Re: [pcre-dev] segment matching and start of match?

Startseite
Nachricht löschen
Autor: ph10
Datum:  
To: Marc Weber
CC: pcre-dev
Betreff: Re: [pcre-dev] segment matching and start of match?
On Sun, 9 Jun 2013, Marc Weber wrote:

> char * pattern = "(abc.*deff)|(c.*x)";
>
> char * data1 = " XX abc zz";
> char * data2 = "";
> char * data3 = " x";
>
> Trying to PCRE_DFA_RESTART on data 2 and 3
>
> yields:
>
> || pcre_dfa_exec data1 -12
> || ovector [0] = 4
> || ovector [1] = 11


Makes sense, a partial match.

> || pcre_dfa_exec data2 -1
> || ovector [0] = 4
> || ovector [1] = 11


No match. Correct, as you didn't reset PARTIAL.

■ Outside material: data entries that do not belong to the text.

-- ==== Sys2Proof/Machine/Shift.lean ====
section
/-! DEFINITION. SHL, SHLI, SHR, SHRI (43_shift.md, R115 to R119), all of flag class ZN. -/

namespace Sys2Proof.Machine

/-- `(a * 2^n) mod 2^16`, which is 0 for `n >= 16` (R115, R119). -/
def shiftLeft (a : Word) (n : Nat) : Word :=
  if 16 ≤ n then 0 else BitVec.ofNat 16 (a.toNat * 2 ^ n)

/-- `a div 2^n`, which is 0 for `n >= 16` (R117, R119). -/
def shiftRight (a : Word) (n : Nat) : Word :=
  if 16 ≤ n then 0 else BitVec.ofNat 16 (a.toNat / 2 ^ n)

/-- `SHL Rd, Rs, Rt` (R115): the amount is all of `x[rt]`, unmasked (R119). -/
def execShl (rd rs rt : Reg) (s : State) : Host.Outcome State Fault Refusal :=
  s.finishZN Config.coPolicy rd (shiftLeft (s.reg rs) (s.reg rt).toNat)

/-- `SHLI Rd, Rs, Imm` (R116). -/
def execShli (rd rs : Reg) (imm : BitVec 4) (s : State) : Host.Outcome State Fault Refusal :=
  s.finishZN Config.coPolicy rd (shiftLeft (s.reg rs) imm.toNat)

/-- `SHR Rd, Rs, Rt` (R117): logical; the amount is all of `x[rt]`, unmasked (R119). -/
def execShr (rd rs rt : Reg) (s : State) : Host.Outcome State Fault Refusal :=
  s.finishZN Config.coPolicy rd (shiftRight (s.reg rs) (s.reg rt).toNat)

/-- `SHRI Rd, Rs, Imm` (R118): logical. -/
def execShri (rd rs : Reg) (imm : BitVec 4) (s : State) : Host.Outcome State Fault Refusal :=
  s.finishZN Config.coPolicy rd (shiftRight (s.reg rs) imm.toNat)

end Sys2Proof.Machine
end

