/-- B7 `CALL 0x0020` at 0x0004. -/
theorem test_call :
    (run [0x9800, 0x0020] (start.setPc 0x0004)).map (fun t => (t.ramWord 0xFFFE, t.sp, t.pc))
      = some (0x0008, 0xFFFE, 0x0020) := by decide

/-- B7 `CALL 0x0020` at 0xFFFC: the return address wraps. -/
theorem test_call_wraps :
    (run [0x9800, 0x0020] ((start.setPc 0xFFFC).setSp 0x8000)).map
      (fun t => (t.ramWord 0x7FFE, t.sp, t.pc)) = some (0x0000, 0x7FFE, 0x0020) := by decide

/-- B7 `RET` at 0x0022. -/
theorem test_ret :
    (run [0x9C00] (((start.setPc 0x0022).setSp 0xFFFE).setRamWord 0xFFFE 0x0008)).map
      (fun t => (t.pc, t.sp)) = some (0x0008, 0x0000) := by decide

/-- B7 `RET` with an empty stack pops the `RET` word itself. -/
theorem test_ret_empty_stack :
    (run [0x9C00] start).map (fun t => (t.pc, t.sp)) = some (0x9C00, 0x0002) := by decide

/-- B8 `PUSH R3`. -/
theorem test_push :
    (run [0xA030] (withRegs start [(.r3, 0x1234)])).map (fun t => (t.byte 0xFFFE, t.byte 0xFFFF, t.sp))
      = some (0x34, 0x12, 0xFFFE) := by decide

/-- B8 `PUSH R3` into the device range. -/
theorem test_push_device :
    (run [0xA030] ((withRegs start [(.r3, 0x1234)]).setSp 0xF100)).map (fun t => (t.io, t.sp))
      = some ([⟨.write, 0xF0FE, 0x1234⟩], 0xF0FE) := by decide

/-- B8 `POP R5`. -/
theorem test_pop :
    (run [0xA680] ((start.setSp 0xFFFE).setRamWord 0xFFFE 0x1234)).map (fun t => (view .r5 t, t.sp))
      = some ((0x1234, 0x000A, 0x0002), 0x0000) := by decide

/-- B8 `POP R1` with an odd `sp`. -/
theorem test_pop_misaligned :
    (run [0xA480] (start.setSp 0x8001)).map (fun t => (t.fault, t.sp, t.pc))
      = some (some (.misalignedAccess 0x8001 .read 0x0000), 0x8001, 0x0000) := by decide

/-- B9 `NOP` at 0x0010. -/
theorem test_nop : (run [0x0000] (start.setPc 0x0010)).map (view .r0)
    = some (0x0000, 0x000A, 0x0012) := by decide

/-- B9 `HALT` at 0x000A. -/
theorem test_halt : (run [0xFC00] (start.setPc 0x000A)).map (fun t => (t.halted, t.pc))
    = some (true, 0x000C) := by decide

/-! ### Fetch faults (B10), the policy `split` (B2), the load (P1), the assembler (A5, R67, R72) -/

/-- B10: pc=0007, pc=F010, pc=F001 (the I/O check comes first). -/
theorem test_fetch_faults :
    (run [] (start.setPc 0x0007)).bind (·.fault) = some (.misalignedAccess 0x0007 .fetch 0x0007)
      ∧ (run [] (start.setPc 0xF010)).bind (·.fault) = some (.fetchFromIO 0xF010 0xF010)
      ∧ (run [] (start.setPc 0xF001)).bind (·.fault) = some (.fetchFromIO 0xF001 0xF001) := by decide
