-- ==== Sys2Proof/Machine/Flags.lean ====
section
/-! DEFINITION. Machine/Flags.lean: the block has no flags (R23, R176): nothing records that a result is inexact,
overflowed or underflowed. What stands in their place is the error code on `ERR`, an output of the current evaluation
only (R171), and the category code on `CAT_OUT` (R162). -/

namespace Sys2Proof.Machine

/-- The code of an error kind on `ERR` (R171). -/
def ErrorKind.code : ErrorKind → BitVec 3
  | .lengthMismatch => 1#3
  | .invalidCharacter => 2#3
  | .operandRange => 3#3
  | .illegalCommand => 4#3

/-- The kind an error is reported as: with `ERRFOLD = folded`, InvalidCharacter is reported as LengthMismatch (R173). -/
def reportedKind : ErrFold → ErrorKind → ErrorKind
  | .folded, .invalidCharacter => .lengthMismatch
  | _, k => k

/-- `ERR`: the error's code, or 0 when the command succeeded (R170, R171). -/
def Result.errCode : Result → BitVec 3
  | .error k => k.code
  | .descriptor _ _ _ _ => 0#3
  | .text _ _ => 0#3
  | .value _ => 0#3
  | .triple _ _ _ => 0#3
  | .category _ => 0#3

/-- The code of a category on `CAT_OUT` (R162). -/
def ValueCategory.code : ValueCategory → BitVec 3
  | .zero => 0#3
  | .subnormal => 1#3
  | .normal => 2#3
  | .infinity => 3#3
  | .nan => 4#3

end Sys2Proof.Machine
end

> || pcre_dfa_exec data3 -1
> || ovector [0] = 4
> || ovector [1] = 11


Ditto.

> Thus a partial match start at data1 pos "abc" is found as expected.
> However the second alternative choice (c.*x) should finally match,
> but does not. Is this a limitation of the implementation?

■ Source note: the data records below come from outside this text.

/-- R30: input ports a command does not read cannot change any output of it. Where the outcome is a NaN, the equality rests
on the model's counter (DESIGN CHOICE, log 8): both evaluations make the draw of the same number, where the spec lets two
evaluations draw differently (U2). -/
def Obligations.UnreadPortsAreIgnored : Prop :=
  ∀ (i : Instr) (s : State) (q : Ports), agreeOnRead i s.ports q → SameOutcome i s { s with ports := q }

/-- R20, R48, R180: the outcome does not depend on an earlier outcome, an error among them, nor on what comes later. Where
the outcome is a NaN, it is the model's counter (DESIGN CHOICE, log 8) that makes it equal: both evaluations make the draw
of the same number. The spec lets two evaluations draw differently (R34, R44, U2). -/
def Obligations.OutcomeIgnoresHistory : Prop :=
  ∀ (i : Instr) (s : State) (o : Option Result) (ps : List Ports),
    SameOutcome i s { s with out := o, pending := ps }

/-- R44: evaluating the same command on the same inputs again gives the same outputs, unless a NaN was drawn. -/
def Obligations.HeldInputsGiveTheSameOutputs : Prop :=
  ∀ s t : State, step s = .next t → t.pending = [] → t.draws = s.draws →
    ∃ u, step t = .next u ∧ u.out = t.out ∧ u.draws = t.draws

/-- R196, R31: changing `CMD` leaves every output port unspecified, so that no result can be copied after it, and holds
every operand. `withFetchWord` is this change where nothing is pending (the model's choice of how a command is put in,
log 7). -/
def Obligations.ChangingCmdLosesTheOutputs : Prop :=
  ∀ (s : State) (c : CommandWord),
    (s.changeCmd c).ports = { s.ports with cmd := c } ∧ (s.changeCmd c).params = s.params ∧
    (s.changeCmd c).errPort = none ∧ portsDriven (s.changeCmd c) = List.replicate 11 false ∧
    (s.changeCmd c).feedValue = none ∧ (s.changeCmd c).feedText = none ∧ (s.changeCmd c).feedFields = none ∧
    ∀ nbits w : Nat, s.pending = [] → s.withFetchWord nbits w = s.changeCmd (BitVec.ofNat 4 w)

/-- R196: a chain on one instance: a result the caller copies before it changes `CMD` is the operand of the next command,
whichever that is, and the next step evaluates that command on it. -/
def Obligations.CopiedResultIsTheNextOperand : Prop :=
  ∀ (s t : State) (i : Instr), s.pending = [] →
    (s.feedValue = some t → ∃ w, s.valOutPort = some w ∧ (t.changeCmd (encode i)).ports.valIn = w ∧
      step (t.changeCmd (encode i)) = exec i (t.changeCmd (encode i))) ∧
    (s.feedText = some t → ∃ txt, s.txtOutPort = some txt ∧ (t.changeCmd (encode i)).ports.text = txt ∧
      step (t.changeCmd (encode i)) = exec i (t.changeCmd (encode i))) ∧
    (s.feedFields = some t → ∃ e f, s.expOutPort = some e ∧ s.fracOutPort = some f ∧
      (t.changeCmd (encode i)).ports.expIn = e ∧ (t.changeCmd (encode i)).ports.fracIn = f ∧
      step (t.changeCmd (encode i)) = exec i (t.changeCmd (encode i)))

/-! ### Format Catalog -/

/-- R25: both canonical descriptors meet the two invariants. -/
def Obligations.CatalogMeetsItsInvariants : Prop :=
  ∀ F ∈ [binary32, binary64],
    F.totalBits = 1 + F.exponentBits + F.fractionBits ∧ F.bias = 2 ^ (F.exponentBits - 1) - 1

/-- R100, R101: the words 0000 and 0001 are FMTINFO.B32 and FMTINFO.B64, and these read out the catalog's constants from
every state. -/
def Obligations.FmtinfoReadsOutTheCatalog : Prop :=
  decode 0b0000#4 = .ok .fmtinfoB32 ∧ decode 0b0001#4 = .ok .fmtinfoB64 ∧
  ∀ s : State,
    Succeeds .fmtinfoB32 s (fun t => t.fcBiasPort = some 127#10 ∧ t.fcExpBitsPort = some 8#4 ∧
      t.fcFracBitsPort = some 23#6 ∧ t.fcTotalBitsPort = some 32#7) ∧
    Succeeds .fmtinfoB64 s (fun t => t.fcBiasPort = some 1023#10 ∧ t.fcExpBitsPort = some 11#4 ∧
      t.fcFracBitsPort = some 52#6 ∧ t.fcTotalBitsPort = some 64#7)

/-! ### Layout and text -/

/-- R71: `fields` and `pack` are inverse, and a pattern is the number `s * 2^(N-1) + e * 2^p + f` of its fields; an empty
fraction field is 0. -/
def Obligations.FieldsAndPackAreInverse : Prop :=
  ∀ F : FormatDescriptor, F.admitted →
    (∀ bv : BitVec F.totalBits,
      pack F (fields F bv).sign (fields F bv).exponent.toNat (fields F bv).fraction.toNat = bv ∧
      bv.toNat = (fields F bv).sign.toNat * 2 ^ (F.totalBits - 1) +
        (fields F bv).exponent.toNat * 2 ^ F.fractionBits + (fields F bv).fraction.toNat ∧
      (F.fractionBits = 0 → (fields F bv).fraction.toNat = 0)) ∧
    (∀ (s : Bool) (e f : Nat), e ≤ 2 ^ F.exponentBits - 1 → f ≤ 2 ^ F.fractionBits - 1 →
      (fields F (pack F s e f)).sign = s ∧ (fields F (pack F s e f)).exponent.toNat = e ∧
      (fields F (pack F s e f)).fraction.toNat = f)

Yes. After a partial match, the only possibility is to complete that
match, or to fail. As it no longer has access to the earlier data, it
cannot "step on" characters to try an alternative starting at a
different position.

> Eg adding the final x to data1 like this:
> char * data1 = " XX abc zz x";
>
> makes the code print:
>
> || ovector [0] = 4
> || ovector [1] = 13
> and the char after x is position 13.
> So the engine can cope with it.


No, that has just swallowed some more characters in the partial match.

This problem can be avoided if you use pcre_exec() rather than the
RESTART facility of pcre_dfa_exec(). There are some notes on this in the
pcrepartial man page. It's a bit messy, but it should be possible.

Philip

--
Philip Hazel